Même dans des secteurs où les paiements en Bitcoin ne sont pas une nécessité absolue, on constate un engouement pour cette monnaie numérique. David Gokhshtein, PDG de Gokhshtein Media s’est dit intéressé par le Bitcoin et l’Ethereum. Il avoue d’ailleurs en accumuler autant que possible en soulignant que des institutions accumulent discrètement des cryptoactifs. À ce sujet, il déclare : « Les institutions et les teneurs de marché ont fait un travail phénoménal pour effrayer notre industrie pendant qu’ils accumulent autant de Bitcoins et d’Ethereums que possible. »
MicroStrategy, une société d’intelligence logicielle, fait partie de ces institutions. Son projet d’achat et de détention de bitcoins a débuté en 2020. C’était un changement de stratégie pour une entreprise qui voyait les revenus générés par son activité de logiciels diminuer. Depuis, MicroStrategy n’a pas cessé d’accumuler des bitcoins. Après l’achat de 18 300 bitcoins entre le 6 août et le 12 septembre à un prix moyen de 60 408 $ par pièce, MicroStrategy est désormais détentrice d’un portefeuille de 244 800 bitcoins. Depuis le début de l’année, les actions de MicroStrategy ont plus que doublé en 2024, dans un contexte où le Bitcoin a gagné près de 31 %.
Metaplanet, une société japonaise cotée en bourse qui assiste les entreprises dans l’adoption du Bitcoin, a considérablement augmenté ses avoirs avec une acquisition récente de 38,6 bitcoins pour 2,2 millions USD. En tout, elle détient désormais 398,8 BTC qui valent environ 27,6 millions de dollars. Comme MicroStrategy, Metaplanet a utilisé la dette pour acquérir des bitcoins sans liquider les actifs existants. Cette astuce permet aux entreprises de tirer parti du Bitcoin pour booster la croissance en préservant leur base d’actifs actuelle.
La raison de cette accumulation est bien sûr de faire de gros profits sur le long terme. Ces institutions qui achètent discrètement du Bitcoin auraient-elles des informations que les autres n’ont pas ?
Pendant que certaines visent les profits, d’autres visent l’efficacité dans leurs opérations. C’est le cas de Hivemapper, un projet de cartographie décentralisée. Il aurait attiré l’attention de John Divine, responsable du trading OTC chez BlockFills. Ce dernier déclarait d’ailleurs : « Hivemapper essaie vraiment de créer un Google Maps décentralisé ».
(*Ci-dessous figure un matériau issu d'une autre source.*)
/-! In range. -/

/-- Retiring an instruction leaves the cursor at the tail (R162). -/
theorem State.retire_newer {s t : State} {op : Opcode} {e : Snapshot} (h : s.retire op e = .next t) :
    t.hist.newer = [] := by
  obtain ⟨hist, happ, rfl⟩ := State.retire_spec h
  obtain ⟨-, -, hnewer, -⟩ := History.append_spec happ
  exact hnewer

/-- A store in range leaves its word in memory, the cursor at the tail and the configuration as it was (R132, R54). -/
theorem exec_swo_in_range {s t : State} {rs rt rd : RegIx}
    (hin : (s.now.readX rt + s.now.readX rd).toNat / 4 < s.setup.memWords) (h : exec (.swo rs rt rd) s = .next t) :
    t.mem = s.mem.writeWord ((s.now.readX rt + s.now.readX rd).toNat / 4) (s.now.readX rs) ∧
      t.hist.newer = [] ∧ t.setup = s.setup := by
  rw [exec_swo, if_pos hin] at h
  obtain ⟨-, hmem, -, hsetup, -⟩ := State.retire_keeps h
  exact ⟨hmem, State.retire_newer h, hsetup⟩

/-- A load in range completes at the tail, and its register then holds the word at the index (R131, R53). -/
theorem exec_lw_in_range {s : State} {rs : RegIx} {imm : BitVec 16} (rt : RegIx) (htail : s.hist.newer = [])
    (hin : (s.now.readX rs + imm.signExtend 32).toNat / 4 < s.setup.memWords) :
    ∃ t, exec (.lw rs rt imm) s = .next t ∧
      t.now.readX rt = s.mem.readWord ((s.now.readX rs + imm.signExtend 32).toNat / 4) := by
  rw [exec_lw, if_pos hin]
  obtain ⟨hist, -, hretire⟩ := State.retire_at_tail htail .lw
    (s.now.fallThrough.writeX rt (s.mem.readWord ((s.now.readX rs + imm.signExtend 32).toNat / 4)))
  obtain ⟨hnow, -⟩ := State.retire_keeps hretire
  refine ⟨_, hretire, ?_⟩
  rw [State.now_eq, hnow, Snapshot.readX_writeX, if_pos rfl]

/-- Settles O28: the load is in range because the store was, and it reads the index the store has just written. -/
theorem storeThenLoadReadsTheStoredWord : Obligations.StoreThenLoadReadsTheStoredWord := by
  intro s t rs rt rd rb rx imm hwf _ hin hstore hsame
  obtain ⟨hmem, htail, hsetup⟩ := exec_swo_in_range hin hstore
  obtain ⟨u, hload, hread⟩ := exec_lw_in_range rx htail (by rw [hsame, hsetup]; exact hin)
  refine ⟨u, hload, ?_⟩
  rw [hread, hsame, hmem, Memory.readWord_writeWord hwf, if_pos rfl]

end Sys2Proof.Machine
end

section
/-! SUPPORT. The encoding (30_encoding.md): the fields an opcode reads (R77), a word cut down to some of its fields
(R78), and the opcode values that no instruction has (R80). -/

namespace Sys2Proof

open Machine

/-! A word cut down to some of its fields. -/

/-- A field holds bit `i` of a word, counted from the least significant bit (R71-R75). -/
def Field.covers (f : Field) (i : Nat) : Bool := !decide (i < 32 - f.stop) && decide (i < 32 - f.start)

/-- The word with every bit outside these fields cleared. -/
def keepFields (fs : List Field) (w : Word) : Word := fs.foldr (fun f acc => f.put (f.get w) ||| acc) 0

/-- A field put back at its place is the word's bits there, and zeros elsewhere. -/
theorem Field.getLsbD_put_get (f : Field) (w : Word) (i : Nat) :
    (f.put (f.get w)).getLsbD i = (w.getLsbD i && f.covers i) := by
  have hdomain := f.inDomain
  rw [Field.put_getLsbD, Field.get_getLsbD, Field.covers]
  by_cases hlow : i < 32 - f.stop
  · simp [hlow]
  · have hwidth : i - (32 - f.stop) < f.stop - f.start ↔ i < 32 - f.start := by omega
    have hplace : 32 - f.stop + (i - (32 - f.stop)) = i := by omega
    by_cases hhigh : i < 32 - f.start
    · simp [hlow, hhigh, hwidth, hplace, show i < 32 by omega]
    · simp [hhigh, hwidth]

theorem getLsbD_keepFields (fs : List Field) (w : Word) (i : Nat) :
    (keepFields fs w).getLsbD i = (w.getLsbD i && fs.any (·.covers i)) := by
  induction fs with
  | nil => simp [keepFields]
  | cons f fs ih =>
    have hcons : keepFields (f :: fs) w = f.put (f.get w) ||| keepFields fs w := rfl
    rw [hcons, BitVec.getLsbD_or, f.getLsbD_put_get, ih, List.any_cons, Bool.and_or_distrib_left]

/-- Which bits are kept does not depend on the word: they are a mask. -/
theorem keepFields_eq_and (fs : List Field) (w : Word) :
    keepFields fs w = w &&& keepFields fs (BitVec.allOnes 32) := by
  apply BitVec.eq_of_getLsbD_eq
  intro i hi
  rw [BitVec.getLsbD_and, getLsbD_keepFields, getLsbD_keepFields, BitVec.getLsbD_allOnes, decide_eq_true hi,
    Bool.true_and]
Onedegree, un assureur asiatique sur actifs numériques, est entré en partenariat avec Dubaï Insurance afin de proposer une assurance contre les risques de garde des actifs numériques. Le nouveau produit s’adresse aux clients des Emirats Arabes Unis. Il est déjà disponible auprès des deux géants de l’assurance, après avoir reçu l’approbation de la Banque centrale des Émirats arabes unis.
Robin Scott, directeur général de Onedegree pour le Moyen-Orient, a déclaré : « Les Émirats arabes unis n’ont fait que renforcer leur position en tant que pôle d’actifs numériques depuis notre entrée sur le marché l’année dernière. Des centaines d’entreprises s’installent dans les Émirats et cherchent à obtenir des licences clés. Pour cela, elles ont besoin de polices d’assurance solides et adaptées. C’est fantastique que nous soyons désormais en mesure d’offrir la gamme complète de produits d’actifs numériques Oneinfinity à ces entreprises inspirantes ».
Amélioration de la facilité d’utilisation
Pour atteindre le million de dollars, le Bitcoin doit devenir bien plus qu’une simple réserve de valeur. Il doit se transformer en produit de consommation grand public. Il doit également devenir un moyen d’échange et une unité de compte plus fonctionnels. En France et dans plusieurs autres pays, l’adoption du Bitcoin et d’autres crypto-monnaies est en hausse d’une année à l’autre.
Le Bitcoin a une offre limitée à 21 millions de pièces. Cette caractéristique en fait une bonne option pour la réserve de valeur. C’est d’ailleurs dans cette optique que la plupart des investisseurs acquièrent du Bitcoin. C’est contraire à l’objectif des fondateurs de la première crypto-monnaie puisque ces derniers souhaitaient mettre sur pied un moyen de paiement qui ne serait pas contrôlé par des acteurs centraux. En outre, la nature Proof-of-Work (PoW) de la Blockchain Bitcoin rend les transactions plus coûteuses qu’avec d’autres cryptos.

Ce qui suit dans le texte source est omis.